section
/-! SUPPORT. The commands that hash: they complete with the digest, or, with fan-out 1 over several nodes, never
(42 R155, 43 R184, R187, 45 R207, R208, 46 R220). -/

namespace Sys2Proof.Machine

/-! ### A legal configuration whose tree ends has a digest -/

section
variable {cfg : CfgRec} (hcfg : ConfigLegal cfg)
include hcfg

theorem ConfigLegal.hashDigest (A : Algo) {msg : List Byte} {n : Nat} (hmsg : msg.length = n) (h : HashEnds cfg n) :
    ∃ dg, hashDigest A cfg msg = some dg ∧ dg.length = digestBytes cfg.bits := by
  obtain ⟨hbits, -, -, hfan, hleaf, -⟩ := hcfg
  obtain ⟨dg, hdg⟩ := hashDigest_ends A cfg msg hleaf hfan (hmsg ▸ h)
  exact ⟨dg, hdg, hashDigest_length hbits hdg⟩

theorem ConfigLegal.treeHash (A : Algo) {msg : List Byte} {n : Nat} (hmsg : msg.length = n) (h : TreeEnds cfg n) :
    ∃ dg, treeHash A cfg msg = some dg ∧ dg.length = digestBytes cfg.bits := by
  obtain ⟨hbits, -, -, hfan, hleaf, -⟩ := hcfg
  obtain ⟨dg, hdg⟩ := treeHash_ends A cfg msg hleaf hfan (hmsg ▸ h)
  exact ⟨dg, hdg, treeHash_length hbits hdg⟩

theorem ConfigLegal.hashDigest_never (A : Algo) {msg : List Byte} {n : Nat} (hmsg : msg.length = n)
    (hmode : cfg.mode = modeTree) (hfan : cfg.fan = 1) (h : 1 < leafCount n cfg.leaf.toNat) :
    Machine.hashDigest A cfg msg = none := by
  obtain ⟨-, -, -, -, hleaf, -⟩ := hcfg
  rw [Machine.hashDigest, if_pos hmode]
  exact treeHash_never A cfg msg hleaf hfan (hmsg ▸ h)

end

/-! ### HASH, TREE and VERIFY once their checks pass -/

section
variable {s : State} (h : Ready s) (hcfg : ConfigLegal (currentConfig s)) (hsrc : InImem s s.srcAddr s.srcLen.toNat)
include h hcfg hsrc

theorem exec_hash_checked (hfits : (currentConfig s).mode = modeTree →
      TreeFits s.config (leafCount s.srcLen.toNat (currentConfig s).leaf.toNat)) :
    exec .hash s = ending s Instr.hash.opc
      (terminating (hashDigest (s.config.algoFor (currentConfig s).bits) (currentConfig s) (srcBytes s)) >>= fun dg =>
        .ok (digested s dg (currentConfig s).bits)) := by
  rw [exec_hash_ready s h, validateConfig_legal _ hcfg, except_bind_ok, checkRange_pos hsrc, except_bind_ok,
    checkTree_pos hfits, except_bind_ok]
  rfl

theorem exec_tree_checked (hfits : TreeFits s.config (leafCount s.srcLen.toNat (currentConfig s).leaf.toNat)) :
    exec .tree s = ending s Instr.tree.opc
      (terminating (treeHash (s.config.algoFor (currentConfig s).bits) (currentConfig s) (srcBytes s)) >>= fun dg =>
        .ok (digested s dg (currentConfig s).bits)) := by
  have hcheck : checkTree s { currentConfig s with mode := modeTree } = .ok () := checkTree_pos fun _ => hfits
  rw [exec_tree_ready s h, validateConfig_legal _ hcfg, except_bind_ok, checkRange_pos hsrc, except_bind_ok,
    hcheck, except_bind_ok]
  rfl

theorem exec_verify_checked (hexp : InImem s s.expAddr (digestBytes (currentConfig s).bits))
    (hfits : (currentConfig s).mode = modeTree →
      TreeFits s.config (leafCount s.srcLen.toNat (currentConfig s).leaf.toNat)) :
    exec .verify s = ending s Instr.verify.opc
      (terminating (hashDigest (s.config.algoFor (currentConfig s).bits) (currentConfig s) (srcBytes s)) >>= fun dg =>
        .ok { completed s (dg == expBytes s (digestBytes (currentConfig s).bits)) with
          out := zeroBlock, outLen := 0 }) := by
  rw [exec_verify_ready s h, validateConfig_legal _ hcfg, except_bind_ok, checkRange_pos hsrc, except_bind_ok,
    checkRange_pos hexp, except_bind_ok, checkTree_pos hfits, except_bind_ok]
  rfl

end

/-- Settles O17: the checks pass and the digest ends. -/
theorem hashWritesDigest : Obligations.HashWritesDigest := by
  intro s h hcfg hsrc hfits hends
  obtain ⟨dg, hdg, hlen⟩ := hcfg.hashDigest (s.config.algoFor (currentConfig s).bits) (srcBytes_length s) hends
  refine ⟨dg, hdg, hlen, fun hmode => ?_, ?_⟩
  · exact (Option.some.inj ((if_neg hmode).symm.trans hdg)).symm
  · rw [exec_hash_checked h hcfg hsrc hfits, hdg, terminating_some, except_bind_ok, ending_ok]

/-- Settles O18: the checks pass and the tree digest ends. -/
theorem treeWritesDigest : Obligations.TreeWritesDigest := by
  intro s h hcfg hsrc hfits hends
  obtain ⟨dg, hdg, hlen⟩ := hcfg.treeHash (s.config.algoFor (currentConfig s).bits) (srcBytes_length s) hends
  refine ⟨dg, hdg, hlen, ?_⟩
  rw [exec_tree_checked h hcfg hsrc hfits, hdg, terminating_some, except_bind_ok, ending_ok]

/-- Settles O19: the checks pass, the digest ends, and MATCH is the comparison. -/
theorem verifySetsMatch : Obligations.VerifySetsMatch := by
  intro s h hcfg hsrc hexp hfits hends
  obtain ⟨dg, hdg, -⟩ := hcfg.hashDigest (s.config.algoFor (currentConfig s).bits) (srcBytes_length s) hends
  refine ⟨dg, dg == expBytes s (digestBytes (currentConfig s).bits), hdg, beq_iff_eq, ?_⟩
  rw [exec_verify_checked h hcfg hsrc hexp hfits, hdg, terminating_some, except_bind_ok, ending_ok]
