/-- The access table: what an operation's first step leaves unchanged, by the columns that have no `w` for it: `MODE`,
`MOD`, `KEYS`, `BTN`, `RESP`, `FAULT`, TX and RX (R37). What the table has no column for rests on other rules: the
request latch is the host's, and `REQ_VALID` is cleared before the operation is executed (R32, R38), no operation
writes `ASCII_MAP` (R26), and every first step but that of RL_ENTER_CMD and RL_SEND_CMD leaves `PHASE` Idle (R33, R153,
R155). That the parameters are data of State, the count of consumed TX bytes, the radio's actual mode (environment
state by R36) and the list of turns stay is the model's reading: log 4, 11, 12 and 2. -/
def Obligations.OperationsKeepToTheAccessTable : Prop :=
  ∀ (i : Instr) (s t : State), exec i s = .next t →
    (i ≠ .rlExitCmd → t.mode = s.mode) ∧
    (writesKeys i = false → t.mod = s.mod ∧ t.keys = s.keys) ∧
    (writesBtn i = false → t.btn = s.btn) ∧
    (i.op ≠ .rlEnterCmd → i.op ≠ .rlSendCmd → t.resp = s.resp ∧ t.phase = .idle) ∧
    (i.op = .msIsPressed ∨ i.op = .hidGetInterface ∨ i.op = .hidGetDescriptor ∨ i.op = .hidSetup →
      t.tx = s.tx ∧ t.fault = s.fault) ∧
    (i.op = .rlSendControl → t.fault = s.fault) ∧
    t.asciiMap = s.asciiMap ∧ t.params = s.params ∧ t.rx = s.rx ∧ t.txTaken = s.txTaken ∧ t.req = s.req ∧
      t.opnd = s.opnd ∧ t.reqValid = s.reqValid ∧ t.radioMode = s.radioMode ∧ t.turns = s.turns

/-- No operation reads `FAULT` or the result latch, in its first step or in the steps of its line read, and no other
step does: what it does to all other state does not depend on them, and an operation that completes writes the same
status and flag (R31, R34). -/
def Obligations.NoOperationReadsFaultOrResult : Prop :=
  (∀ (i : Instr) (s : State) (f : BitVec 3) (st : Byte) (fl : Bool) (ln : List Byte),
    ∃ t t', exec i s = .next t ∧
      exec i { s with fault := f, resStatus := st, resFlag := fl, resLine := ln } = .next t' ∧
      t' = { t with fault := t'.fault, resStatus := t'.resStatus, resFlag := t'.resFlag, resLine := t'.resLine } ∧
      (t.phase = .idle → t'.resStatus = t.resStatus ∧ t'.resFlag = t.resFlag)) ∧
  (∀ (s t : State) (f : BitVec 3) (st : Byte) (fl : Bool) (ln : List Byte), step s = .next t →
    ∃ t', step { s with fault := f, resStatus := st, resFlag := fl, resLine := ln } = .next t' ∧
      t' = { t with fault := t'.fault, resStatus := t'.resStatus, resFlag := t'.resFlag, resLine := t'.resLine } ∧
      (∀ k, s.phase = .readLine k → t.phase = .idle →
        t'.resStatus = t.resStatus ∧ t'.resFlag = t.resFlag ∧ t'.resLine = t.resLine))

/-- "each non-zero slot holds a distinct HID usage code" is kept by every step (R24, R108). -/
def Obligations.EveryStepKeepsKeysDistinct : Prop :=
  ∀ s s' : State, KeysDistinct s.keys → step s = .next s' → KeysDistinct s'.keys

/-- Every step of every agent keeps the state invariant `Inv` (R20, R24, R28, R34, R41, R156, R200, R202, R203;
`Inv` is stated in Sys2Proof/Safety.lean). Its clauses on `OPND` and on the consumed bytes of TX rest on log 22 and
11. -/
def Obligations.EveryStepKeepsTheInvariant : Prop :=
  ∀ s s' : State, Inv s → step s = .next s' → Inv s'

/-- The state after reset has the invariant (R39). It holds of the values that the model chose for the parameters
and for `OPND` (log 4 and 7). -/
def Obligations.ResetHasTheInvariant : Prop := Inv State.reset

/-- The state after the power-on reset, for every register whose value the spec gives, and the launch premise of
R235 (R39, R230, R231; the values are the spec's own decision D9). RX and the radio's actual mode at launch are the
model's choice (log 8), and so is which of R235's clauses `Launch` names (log 27). -/
def Obligations.ResetStateIsTheSpecs : Prop :=
  State.reset.mode = .data ∧ State.reset.mod = 0x00#8 ∧ (∀ i, State.reset.keys.get i = 0x00#8) ∧
    State.reset.btn = 0x00#8 ∧ State.reset.resp = [] ∧ State.reset.phase = .idle ∧ State.reset.fault = 0b000#3 ∧
    State.reset.reqValid = false ∧ State.reset.resStatus = 0x00#8 ∧ State.reset.resFlag = false ∧
    State.reset.resLine = [] ∧ State.reset.ready = true ∧ State.reset.tx = [] ∧ Launch State.reset

/-- A request whose operand sequence is longer than `OPERAND_CAP` is refused whatever its word: ILLEGAL_REQUEST is
recorded, the block halts, nothing is sent and nothing else changes (R32, R206, U8; outside format S the refusal is
the model's reading, log 22; that it is the block's turn: log 2). -/
def Obligations.OverlongOperandsHalt : Prop :=
  ∀ (s : State) (ts : List Turn), s.phase = .idle → s.reqValid = true →
    s.params.operandCap.val < s.opnd.length → blockTurn s ts →
    step s = .next { s with turns := ts, reqValid := false, fault := s.fault ||| 0b100#3, phase := .halted }
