theorem takeTurn_answersAlike (turn : Turn) {s s' t : State} (h : AgreeButRecord s s')
    (ht : takeTurn turn s = .next t) : AnswersAlike s t (takeTurn turn s') := by
  cases turn with
  | block => exact blockStep_answersAlike h ht
  | timeout => exact blockStep_answersAlike h ht
  | host req opnd =>
    obtain ⟨_, _, _, _, rfl⟩ := h
    obtain ⟨hp, hv, rfl⟩ := hostPresent_eq_next ht
    exact ⟨_, hostPresent_of_ready ⟨beq_iff_eq.mpr hp, hv⟩, ⟨_, _, _, _, rfl⟩, fun k hk => nomatch hp.symm.trans hk⟩
  | peerSend b =>
    obtain ⟨_, _, _, _, rfl⟩ := h
    cases ht
    exact ⟨_, rfl, ⟨_, _, _, _, rfl⟩, fun k hk hidle => nomatch hk.symm.trans hidle⟩
  | peerTake =>
    obtain ⟨_, _, _, _, rfl⟩ := h
    obtain ⟨hlt, rfl⟩ := peerTake_eq_next ht
    exact ⟨_, peerTake_of_lt hlt, ⟨_, _, _, _, rfl⟩, fun k hk hidle => nomatch hk.symm.trans hidle⟩
  | peerMode m =>
    obtain ⟨_, _, _, _, rfl⟩ := h
    cases ht
    exact ⟨_, rfl, ⟨_, _, _, _, rfl⟩, fun k hk hidle => nomatch hk.symm.trans hidle⟩
  | reset =>
    obtain ⟨_, _, _, _, rfl⟩ := h
    cases ht
    exact ⟨_, rfl, ⟨_, _, _, _, rfl⟩, fun _ _ _ => ⟨rfl, rfl, rfl⟩⟩

theorem step_answersAlike {s s' t : State} (h : AgreeButRecord s s') (hs : step s = .next t) :
    AnswersAlike s t (step s') := by
  cases hturns : s.turns with
  | nil =>
    rw [step_of_no_turns hturns] at hs
    rw [step_of_no_turns (h.turns.trans hturns)]
    exact blockStep_answersAlike h hs
  | cons turn ts =>
    rw [step_of_turn hturns] at hs
    rw [step_of_turn (h.turns.trans hturns)]
    have hanswer := takeTurn_answersAlike turn (h.setTurns ts) hs
    exact hanswer

/-- Settles O53: states that agree but for the record end an operation alike and answer every turn alike. -/
theorem noOperationReadsFaultOrResult : Obligations.NoOperationReadsFaultOrResult := by
  refine ⟨fun i s f st fl ln => ?_, fun s t f st fl ln hs => ?_⟩
  · obtain ⟨t, t', ht, ht', hagree, hresult⟩ := exec_endAlike i (s := s) ⟨f, st, fl, ln, rfl⟩
    exact ⟨t, t', ht, ht', hagree.eq, hresult⟩
  · obtain ⟨t', ht', hagree, hresult⟩ := step_answersAlike ⟨f, st, fl, ln, rfl⟩ hs
    exact ⟨t', ht', hagree.eq, hresult⟩

end Sys2Proof.Machine

/-! PROOFS. The encoder read forwards: what the decoder finds in the request of an instruction (R71, R77, R78, R81). -/

namespace Sys2Proof

/-! ### The request of an instruction passes the checks of its format (R71, R78) -/

theorem formatCheck_wordN (o : Op) (cap : Fin 65536) (opnd : List Byte) :
    formatCheck .n cap (wordN o) opnd = none :=
  if_neg (not_not_intro (reservedN_wordN o))

/-- Formats K and B have the same reserved field. -/
theorem formatCheck_wordKB {f : Format} (hf : f = .k ∨ f = .b) (o : Op) (x : Byte) (cap : Fin 65536)
    (opnd : List Byte) : formatCheck f cap (wordKB o x) opnd = none := by
  have hreserved := not_not_intro (reservedKB_wordKB o x)
  rcases hf with rfl | rfl
  · exact if_neg hreserved
  · exact if_neg hreserved

/-- Every capacity is below `2 ^ 16`, so a sequence that fits is counted by `LEN` without loss (R9, R76). -/
theorem checkLength_wordS (o : Op) (x : Byte) {cap : Fin 65536} {opnd : List Byte} (h : opnd.length ≤ cap.val) :
    checkLength cap (wordS o x opnd) opnd = none := by
  have hlen := lenField_wordS o x opnd (Nat.lt_of_le_of_lt h cap.isLt)
  exact checkLength_eq_none.mpr ⟨hlen, hlen.trans_le h⟩

theorem formatCheck_wordS0 (o : Op) {cap : Fin 65536} {opnd : List Byte} (h : opnd.length ≤ cap.val) :
    formatCheck .s0 cap (wordS o 0#8 opnd) opnd = none :=
  (if_neg (not_not_intro (xField_wordS o 0#8 opnd))).trans (checkLength_wordS o 0#8 h)

theorem formatCheck_encode {cap : Fin 65536} {i : Instr} (h : i.wellFormed cap = true) :
    formatCheck i.op.format cap (encode i).word (encode i).opnd = none := by
  cases i with
  | kbReleaseAll | rlEnterCmd | rlExitCmd | hidGetInterface | hidGetDescriptor | hidSetup =>
    exact formatCheck_wordN _ cap []
  | kbPress x | kbRelease x | kbWrite x => exact formatCheck_wordKB (.inl rfl) _ x cap []
  | msClick x | msPress x | msRelease x | msIsPressed x => exact formatCheck_wordKB (.inr rfl) _ x cap []
  | msMove => rfl
  | rlSendCmd | rlSendReport => exact formatCheck_wordS0 _ (operandFits_iff.mp h)
  | rlSendControl x | hidSendReport x => exact checkLength_wordS _ x (operandFits_iff.mp h)

/-! ### The fields of the request are the instruction's (R70 to R72, R77) -/

theorem opField_encode (i : Instr) : opField (encode i).word = i.op.code := by
  cases i with
  | kbReleaseAll | rlEnterCmd | rlExitCmd | hidGetInterface | hidGetDescriptor | hidSetup => exact opField_wordN _
  | kbPress x | kbRelease x | kbWrite x | msClick x | msPress x | msRelease x | msIsPressed x =>
    exact opField_wordKB _ x
  | msMove dx dy dw => exact opField_wordM _ dx dy dw
  | rlSendCmd | rlSendReport | rlSendControl | hidSendReport => exact opField_wordS _ _ _

theorem assembleOperands_encode (i : Instr) : assembleOperands i.op (encode i).word (encode i).opnd = i := by
  cases i with
  | kbReleaseAll | rlEnterCmd | rlExitCmd | hidGetInterface | hidGetDescriptor | hidSetup => rfl
  | kbPress | kbRelease | kbWrite | msClick | msPress | msRelease | msIsPressed =>
    simp only [Instr.op, encode, assembleOperands, xField_wordKB]
  | msMove => simp only [Instr.op, encode, assembleOperands, xField_wordM, dyField_wordM, dwField_wordM]
  | rlSendCmd | rlSendReport => rfl
  | rlSendControl | hidSendReport => simp only [Instr.op, encode, assembleOperands, xField_wordS]

theorem opnd_encode_fits {cap : Fin 65536} {i : Instr} (h : i.wellFormed cap = true) :
    (encode i).opnd.length ≤ cap.val := by
  cases i with
  | rlSendCmd | rlSendReport | rlSendControl | hidSendReport => exact operandFits_iff.mp h
  | _ => exact Nat.zero_le _

/-! ### The round trip -/

/-- Settles O1: the request of a well-formed instruction names its operation, passes the checks of its format, and holds
the operands in the fields they are assembled from. -/
theorem decodeOfEncodeIsTheInstruction : Obligations.DecodeOfEncodeIsTheInstruction := by
  intro cap i h
  have hop : Op.ofByte? (opField (encode i).word) = some i.op := by rw [opField_encode, Op.ofByte?_code]
  exact decode_eq_ok.mpr
    ⟨opnd_encode_fits h, i.op, hop, formatCheck_encode h, (assembleOperands_encode i).symm⟩

/-- A request known to be an instruction's encoding decodes to it. -/
theorem decode_of_encode_eq {cap : Fin 65536} {req : Word} {opnd : List Byte} {i : Instr}
    (henc : encode i = ⟨req, opnd⟩) (hwf : i.wellFormed cap = true) : decode cap req opnd = .ok i := by
  have h := decodeOfEncodeIsTheInstruction cap i hwf
  rwa [henc] at h

/-- Settles O4: each word of R81 is the encoding of its instruction, so O1 reads it back. -/
theorem exampleWordsDecode : Obligations.ExampleWordsDecode :=
  ⟨decode_of_encode_eq (by decide) rfl, decode_of_encode_eq (by decide) rfl, decode_of_encode_eq (by decide) rfl,
    decode_of_encode_eq (by decide) rfl, decode_of_encode_eq (by decide) rfl, decode_of_encode_eq (by decide) rfl⟩

end Sys2Proof

/-! PROOFS. The operations that send a frame of bytes the host gives: RL_SEND_REPORT and HID_SEND_REPORT (R83, R151,
R158, R180, R181). -/

namespace Sys2Proof.Machine

open Spec

/-- The three fields of a format S word, `LEN` being the operand count modulo `2 ^ 16` (R71, R76). -/
theorem sequenceRequest_wordS (o : Op) (x : Byte) (opnd : List Byte) :
    sequenceRequest ⟨wordS o x opnd, opnd⟩ x o.code opnd := by
  refine ⟨field_eq 16 16 _ _ fun i hi => ?_, xField_wordS o x opnd, opField_wordS o x opnd, rfl⟩
  simp (disch := omega) only [wordS, BitVec.getLsbD_or, getLsbD_place_hit 16, getLsbD_place_above 8,
    getLsbD_place_above 0, Bool.or_false]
++++++++
### EXERCISE BRIEF
Here the output must be the lines above from the line with "(R26), and every" to the line with "and no other", both included, duplicated word for word and nothing else.

### RESPONSE AREA
writes `ASCII_MAP` (R26), and every first step but that of RL_ENTER_CMD and RL_SEND_CMD leaves `PHASE` Idle (R33, R153,
R155). That the parameters are data of State, the count of consumed TX bytes, the radio's actual mode (environment
state by R36) and the list of turns stay is the model's reading: log 4, 11, 12 and 2. -/
def Obligations.OperationsKeepToTheAccessTable : Prop :=
  ∀ (i : Instr) (s t : State), exec i s = .next t →
    (i ≠ .rlExitCmd → t.mode = s.mode) ∧
    (writesKeys i = false → t.mod = s.mod ∧ t.keys = s.keys) ∧
    (writesBtn i = false → t.btn = s.btn) ∧
    (i.op ≠ .rlEnterCmd → i.op ≠ .rlSendCmd → t.resp = s.resp ∧ t.phase = .idle) ∧
    (i.op = .msIsPressed ∨ i.op = .hidGetInterface ∨ i.op = .hidGetDescriptor ∨ i.op = .hidSetup →
      t.tx = s.tx ∧ t.fault = s.fault) ∧
    (i.op = .rlSendControl → t.fault = s.fault) ∧
    t.asciiMap = s.asciiMap ∧ t.params = s.params ∧ t.rx = s.rx ∧ t.txTaken = s.txTaken ∧ t.req = s.req ∧
      t.opnd = s.opnd ∧ t.reqValid = s.reqValid ∧ t.radioMode = s.radioMode ∧ t.turns = s.turns

/-- No operation reads `FAULT` or the result latch, in its first step or in the steps of its line read, and no other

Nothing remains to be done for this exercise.